X-MEN: DEADLY GENESIS

"X-Men: Deadly Genesis" #1 "X-Men: Deadly Genesis" #1, Quesada Variant Cover

In addition to "The Books of Doom," Brubaker has another high-profile book coming out this November - "X-Men: Deadly Genesis." Like the Doom book, this is also a six issue miniseries. Trevor Hairsine will be providing the art for this story which the solicitation calls "a mysterious blend of horror and superheroics." Brubaker clarified this description.

"It's kind of a horror story, but it's mostly an X-Men story," said Brubaker. "However, the way that the story gets to them is through having these terrible memories pushed to the surface in all of them. It's like the worst thing that you ever did in your life and you walk into your room, and suddenly, you're reliving that moment for a second-- you know, weird little 'their worst fear' kind of things."

Since the story is about a secret from the past, one may wonder what time period is used as the miniseries' setting. Brubaker explained, "It's kind of complicated-- part of it is told back in the time period of 'Giant Sized X-Men' #1, but most of it's modern. Most of it is stuff happening over the course of a couple of weeks now, but has ties back to this thing that happened that most of the X-Men didn't know about (and the few that did kept their mouths shut about it all these years)."

"X-Men: Deadly Genesis" #2

Writing the X-Men is a dream come true for many writers. With a convoluted origin and a cast of hundreds though, this dream can quickly become a nightmare. Thankfully, this was not the case for Brubaker, who has had experience writing a team book on Wildstorm's "The Authority." However, the writer did note some differences between telling tales for the two groups.

"With the Authority, you kind of have to use every single one of them in every issue to some degree. If not, then it has to be very deliberate that you're not. With the X-Men, they're set up in a way that you don't actually have to use any of them that you don't want to use, because there's so many of them, for one thing. I found it's more like writing a book about a huge cast of characters, and whatever ones you need to be in a certain scene you just throw in there.

"It was probably a little bit easier than I thought it would be," continued Brubaker. "I had been an X-Men fan as a kid to some degree, but I wasn't a hardcore X-Men fan like a lot of people were. I think that was because I thought the plotlines would go on and on and on. But I went back and I was rereading some of the Essential X-Men and I realized, as a kid, I always thought the John Byrne stuff was so much better than the Dave Cockrum stuff, but the early Cockrum stuff - like the first twelve-fourteen issues of 'Uncanny X-Men'-- that stuff was great.
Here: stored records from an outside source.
-- ==== Sys2Proof/Machine/IntLane.lean ====
section
/-! DEFINITION. Integer, bit-field, comparison, move and address instructions on lanes (R185 to R193), and the integer short
forms (R163). -/

namespace Sys2Proof.Machine

/-! ## Shapes -/

/-- d := f(a, b, d) in each active lane. -/
def laneA (s : State) (o : OpA) (useB useD : Bool) (f : W32 → W32 → W32 → W32) : Out :=
  issue s { g := o.g, rd := regA o ++ (if useB then regB o else []) ++ (if useD then [.v o.d] else []), wr := [.v o.d],
            coll := usesStream o, strm := strmReads o (Ctx.active · o.g) } (fun c s =>
    let x := srcs s c o (c.active o.g)
    fixedV x.s c o.m o.t o.d (x.ts.map (fun t => (t, f (x.a t) (x.b t) (c.v t o.d)))))

/-- d := f(a, immediate, d) in each active lane. -/
def laneB (s : State) (o : OpB) (useD : Bool) (f : W32 → W32 → W32 → W32) : Out :=
  issue s { g := o.g, rd := [.v o.a] ++ (if useD then [.v o.d] else []), wr := [.v o.d] } (fun c s =>
    fixedV s c o.m o.t o.d ((c.active o.g).map (fun t => (t, f (c.v t o.a) (w32 (immB o.i o.p)) (c.v t o.d)))))

def cmpA (s : State) (o : OpA) (f : BitVec 3 → W32 → W32 → Bool) : Out :=
  issue s { g := o.g, rd := regA o ++ regB o, wr := [.p (predOf o.d)], coll := usesStream o, strm := strmReads o (Ctx.active · o.g) } (fun c s =>
    let x := srcs s c o (c.active o.g)
    fixedP x.s c o.m (predOf o.d) (x.ts.map (fun t => (t, f (condOf o.d) (x.a t) (x.b t)))))

def cmpB (s : State) (o : OpB) (signed : Bool) : Out :=
  issue s { g := o.g, rd := [.v o.a], wr := [.p (predOf o.d)] } (fun c s =>
    fixedP s c o.m (predOf o.d) ((c.active o.g).map (fun t => (t, intCond signed (condOf o.d) (c.v t o.a) (w32 (immB o.i o.p))))))

/-! ## Lane functions (Table 2 of R187, R188, R189) -/

def clz32 (a : W32) : W32 := BitVec.ofNat 32 (if a == 0 then 32 else 31 - a.toNat.log2)
def popc32 (a : W32) : W32 := BitVec.ofNat 32 ((List.range 32).filter (fun i => a.getLsbD i)).length
def brev32 (a : W32) : W32 := maskOf ((List.range 32).filter (fun i => a.getLsbD (31 - i)))
def rot32 (a b : W32) : W32 := a.rotateLeft (b.toNat % 32)
def shl32 (a b : W32) : W32 := a <<< (b.toNat % 32)
def shr32 (a b : W32) : W32 := a >>> (b.toNat % 32)
def shra32 (a b : W32) : W32 := a.sshiftRight (b.toNat % 32)
def imin32 (signed : Bool) (a b : W32) : W32 := if intCond signed 3 a b then a else b
def imax32 (signed : Bool) (a b : W32) : W32 := if intCond signed 5 a b then a else b

def fieldPos (k : W32) : Nat := (k.extractLsb 4 0).toNat
def fieldWid (k : W32) : Nat := min (k.extractLsb 13 8).toNat 32
def bfx32 (a k : W32) : W32 :=
  let w := fieldWid k
  let f := a.toNat / 2 ^ fieldPos k % 2 ^ w
  if k.getLsbD 15 && decide (w > 0) && bit f (w - 1) then w32 ((f : Int) - 2 ^ w) else BitVec.ofNat 32 f
def bfi32 (a k d : W32) : W32 :=
  let m : W32 := BitVec.ofNat 32 ((2 ^ fieldWid k - 1) * 2 ^ fieldPos k)
  (d &&& ~~~m) ||| ((a <<< fieldPos k) &&& m)

/-! ## R187 -/

def execIaddA (o : OpA) (s : State) : Out := laneA s o true false (fun a b _ => a + b)
def execIaddB (o : OpB) (s : State) : Out := laneB s o false (fun a b _ => a + b)
def execIsubA (o : OpA) (s : State) : Out := laneA s o true false (fun a b _ => a - b)
def execIsubB (o : OpB) (s : State) : Out := laneB s o false (fun a b _ => a - b)
def execImulA (o : OpA) (s : State) : Out := laneA s o true false (fun a b _ => a * b)
def execImulB (o : OpB) (s : State) : Out := laneB s o false (fun a b _ => a * b)
def execImadA (o : OpA) (s : State) : Out := laneA s o true true (fun a b d => a * b + d)
def execImadB (o : OpB) (s : State) : Out := laneB s o true (fun a b d => a * b + d)
def execAndA (o : OpA) (s : State) : Out := laneA s o true false (fun a b _ => a &&& b)
def execAndB (o : OpB) (s : State) : Out := laneB s o false (fun a b _ => a &&& b)
def execOrA (o : OpA) (s : State) : Out := laneA s o true false (fun a b _ => a ||| b)
def execOrB (o : OpB) (s : State) : Out := laneB s o false (fun a b _ => a ||| b)
def execXorA (o : OpA) (s : State) : Out := laneA s o true false (fun a b _ => a ^^^ b)
def execXorB (o : OpB) (s : State) : Out := laneB s o false (fun a b _ => a ^^^ b)
def execRotA (o : OpA) (s : State) : Out := laneA s o true false (fun a b _ => rot32 a b)
def execRotB (o : OpB) (s : State) : Out := laneB s o false (fun a b _ => rot32 a b)
def execShlA (o : OpA) (s : State) : Out := laneA s o true false (fun a b _ => shl32 a b)
def execShlB (o : OpB) (s : State) : Out := laneB s o false (fun a b _ => shl32 a b)
def execShrA (o : OpA) (s : State) : Out := laneA s o true false (fun a b _ => shr32 a b)
def execShrB (o : OpB) (s : State) : Out := laneB s o false (fun a b _ => shr32 a b)
def execShraA (o : OpA) (s : State) : Out := laneA s o true false (fun a b _ => shra32 a b)
def execShraB (o : OpB) (s : State) : Out := laneB s o false (fun a b _ => shra32 a b)
def execClz (o : OpA) (s : State) : Out := laneA s o false false (fun a _ _ => clz32 a)
def execPopc (o : OpA) (s : State) : Out := laneA s o false false (fun a _ _ => popc32 a)
def execBrev (o : OpA) (s : State) : Out := laneA s o false false (fun a _ _ => brev32 a)
def execIminN32 (o : OpA) (s : State) : Out := laneA s o true false (fun a b _ => imin32 false a b)
def execIminI32 (o : OpA) (s : State) : Out := laneA s o true false (fun a b _ => imin32 true a b)
def execImaxN32 (o : OpA) (s : State) : Out := laneA s o true false (fun a b _ => imax32 false a b)
def execImaxI32 (o : OpA) (s : State) : Out := laneA s o true false (fun a b _ => imax32 true a b)

/-! ## R188, R189, R190 -/

def execBfxA (o : OpA) (s : State) : Out := laneA s o true false (fun a b _ => bfx32 a b)
def execBfxB (o : OpB) (s : State) : Out := laneB s o false (fun a b _ => bfx32 a b)
def execBfiA (o : OpA) (s : State) : Out := laneA s o true true bfi32
def execBfiB (o : OpB) (s : State) : Out := laneB s o true bfi32
def execIcmpN32A (o : OpA) (s : State) : Out := cmpA s o (intCond false)
def execIcmpI32A (o : OpA) (s : State) : Out := cmpA s o (intCond true)
def execIcmpN32B (o : OpB) (s : State) : Out := cmpB s o false
def execIcmpI32B (o : OpB) (s : State) : Out := cmpB s o true

/-- The low w bits of a register, sign-extended (R189). -/
def sxtOf (b : BitVec 6) (a : W32) : W64 := let w := (b.extractLsb 4 0).toNat + 1; w64 (sext w (a.toNat % 2 ^ w))

def execSxt (o : OpA) (s : State) : Out :=
  let d : Bool := o.b.getLsbD 5
  issue s { g := o.g, rd := regA o, wr := [if d then .pair o.d else .v o.d], coll := usesStream o, strm := strmReads o (Ctx.active · o.g) } (fun c s =>
    let x := srcs s c o (c.active o.g)
    if d then fixedPair x.s c o.m o.t o.d (x.ts.map (fun t => (t, sxtOf o.b (x.a t))))
    else fixedV x.s c o.m o.t o.d (x.ts.map (fun t => (t, (sxtOf o.b (x.a t)).setWidth 32))))

/-- SEL: every lane is active, G selects (R191); one that meets poison does not act (R435). -/
def execSel (o : OpA) (s : State) : Out :=
  issue s { g := 7, rd := guardRef o.g ++ regA o ++ regB o, wr := [.v o.d], coll := usesStream o, strm := strmReads o (Ctx.active · 7) } (fun c s =>
    let x := srcs s c o (c.active 7)
    fixedV x.s c o.m o.t o.d (x.ts.map (fun t => (t, if (c.g.th t).getP o.g then x.a t else x.b t))))

/-! ## Moves and addresses (R192, R193) -/

def execMovA (o : OpA) (s : State) : Out :=
  match o.b.toNat with
  | 0 => laneA s o false false (fun a _ _ => a)
  | 1 => issue s { g := o.g, rd := [.pair o.a], wr := [.pair o.d] } (fun c s =>
      fixedPair s c o.m o.t o.d ((c.active o.g).map (fun t => (t, c.pair t o.a))))
  | 2 => issue s { g := o.g, rd := [.s (s5 o.a)], wr := [.v o.d] } (fun c s =>
      fixedV s c o.m o.t o.d ((c.active o.g).map (fun t => (t, (c.s (teamOf t) o.a).setWidth 32))))
  | _ => issue s { g := o.g, rd := [.s (s5 o.a)], wr := [.pair o.d] } (fun c s =>
      fixedPair s c o.m o.t o.d ((c.active o.g).map (fun t => (t, c.s (teamOf t) o.a))))

def execMovBw (o : OpBW) (s : State) : Out :=
  issue s { g := o.g, wr := [.v o.d] } (fun c s =>
    fixedV s c o.m o.t o.d ((c.active o.g).map (fun t => (t, immBW o.i o.p))))

def execLeaA (o : OpA) (s : State) : Out :=
  issue s { g := o.g, rd := [.s (s5 o.a)] ++ regB o, wr := [.pair o.d], coll := usesStream o, strm := strmReads o (Ctx.active · o.g) } (fun c s =>
    let x := srcs s c o (c.active o.g)
    fixedPair x.s c o.m o.t o.d (x.ts.map (fun t => (t, c.s (teamOf t) o.a + (x.b t).setWidth 64))))
def execLeaB (o : OpB) (s : State) : Out :=
  issue s { g := o.g, rd := [.s (s5 o.a)], wr := [.pair o.d] } (fun c s =>
    fixedPair s c o.m o.t o.d ((c.active o.g).map (fun t => (t, c.s (teamOf t) o.a + w64 (immB o.i o.p)))))
def execIadd64A (o : OpA) (s : State) : Out :=
  issue s { g := o.g, rd := [.pair o.a, .pair o.b], wr := [.pair o.d] } (fun c s =>
    fixedPair s c o.m o.t o.d ((c.active o.g).map (fun t => (t, c.pair t o.a + c.pair t o.b))))
def execIadd64B (o : OpB) (s : State) : Out :=
  issue s { g := o.g, rd := [.pair o.a], wr := [.pair o.d] } (fun c s =>
    fixedPair s c o.m o.t o.d ((c.active o.g).map (fun t => (t, c.pair t o.a + w64 (immB o.i o.p)))))

/-! ## Short forms (R163): v registers below 32, no guard, d := d op a -/

/-- v0 to v31 of a short form. -/
def lowV (r : BitVec 5) : BitVec 6 := r.setWidth 6

/-- d := f(a, d) in every lane; `imm` says the a field is an immediate, which f then ignores. -/
def laneS (s : State) (o : OpS) (imm : Bool) (f : W32 → W32 → W32) : Out :=
  issue s { g := 7, rd := (if imm then [] else [.v (lowV o.a)]) ++ [.v (lowV o.d)], wr := [.v (lowV o.d)] } (fun c s =>
    fixedV s c o.m false (lowV o.d) ((c.active 7).map (fun t => (t, f (c.v t (lowV o.a)) (c.v t (lowV o.d))))))

def execMovShort (o : OpS) (s : State) : Out :=
  issue s { g := 7, rd := [.v (lowV o.a)], wr := [.v (lowV o.d)] } (fun c s =>
    fixedV s c o.m false (lowV o.d) ((c.active 7).map (fun t => (t, c.v t (lowV o.a)))))
def execIaddShort (o : OpS) (s : State) : Out := laneS s o false (fun a d => d + a)
def execIsubShort (o : OpS) (s : State) : Out := laneS s o false (fun a d => d - a)
def execImulShort (o : OpS) (s : State) : Out := laneS s o false (fun a d => d * a)
def execAndShort (o : OpS) (s : State) : Out := laneS s o false (fun a d => d &&& a)
def execOrShort (o : OpS) (s : State) : Out := laneS s o false (fun a d => d ||| a)
def execXorShort (o : OpS) (s : State) : Out := laneS s o false (fun a d => d ^^^ a)
def execShlShort (o : OpS) (s : State) : Out := laneS s o false (fun a d => shl32 d a)
def execShrShort (o : OpS) (s : State) : Out := laneS s o false (fun a d => shr32 d a)
def execShraShort (o : OpS) (s : State) : Out := laneS s o false (fun a d => shra32 d a)
def execIaddiShort (o : OpS) (s : State) : Out := laneS s o true (fun _ d => d + o.a.signExtend 32)

end Sys2Proof.Machine
end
The Byrne stuff is still really good, but the Cockrum stuff was so great.

Issue #1, Page 5

"Rereading the old ones and then working on it, I was eight pages in and I was writing a scene with Nightcrawler and Colossus and I was like, the idea of the X-Men is really cool. You know, writing these characters is actually fun, because there's so many of them that if you know the basic way they all deal with each other, the dialogue really just writes itself. The characters, at least the ones I'm using in this, are so well-realized that it's easy to write them."

This past summer, the mutants of the Marvel world have been kept particularly busy in the company-wide "House of M" crossover. When asked if this miniseries will tie in to the mega-event, Brubaker replied, "It comes after 'House of M.' After 'House of M,' lots of things are different for the mutant universe of Marvel. We really just have to deal with that new status quo, more than anything. There is one sort of big element from the end of 'House of M' that we're following up on more than any other book-- one big mystery from the end of 'House of M' that gets resolved in this.

Issue #1, Page 9

"So if you read 'House of M,' you have to read this," the writer said with a wry smile.

To encourage readers to try this miniseries, Brubaker went so far as to add:

"If you like the X-Men, you should read this.

"If you like superheroes, you should read this.

"If you like comic books, you should read this.

"And if you just like good things, well, this is for you, then."

I guess I know what I'm reading this November.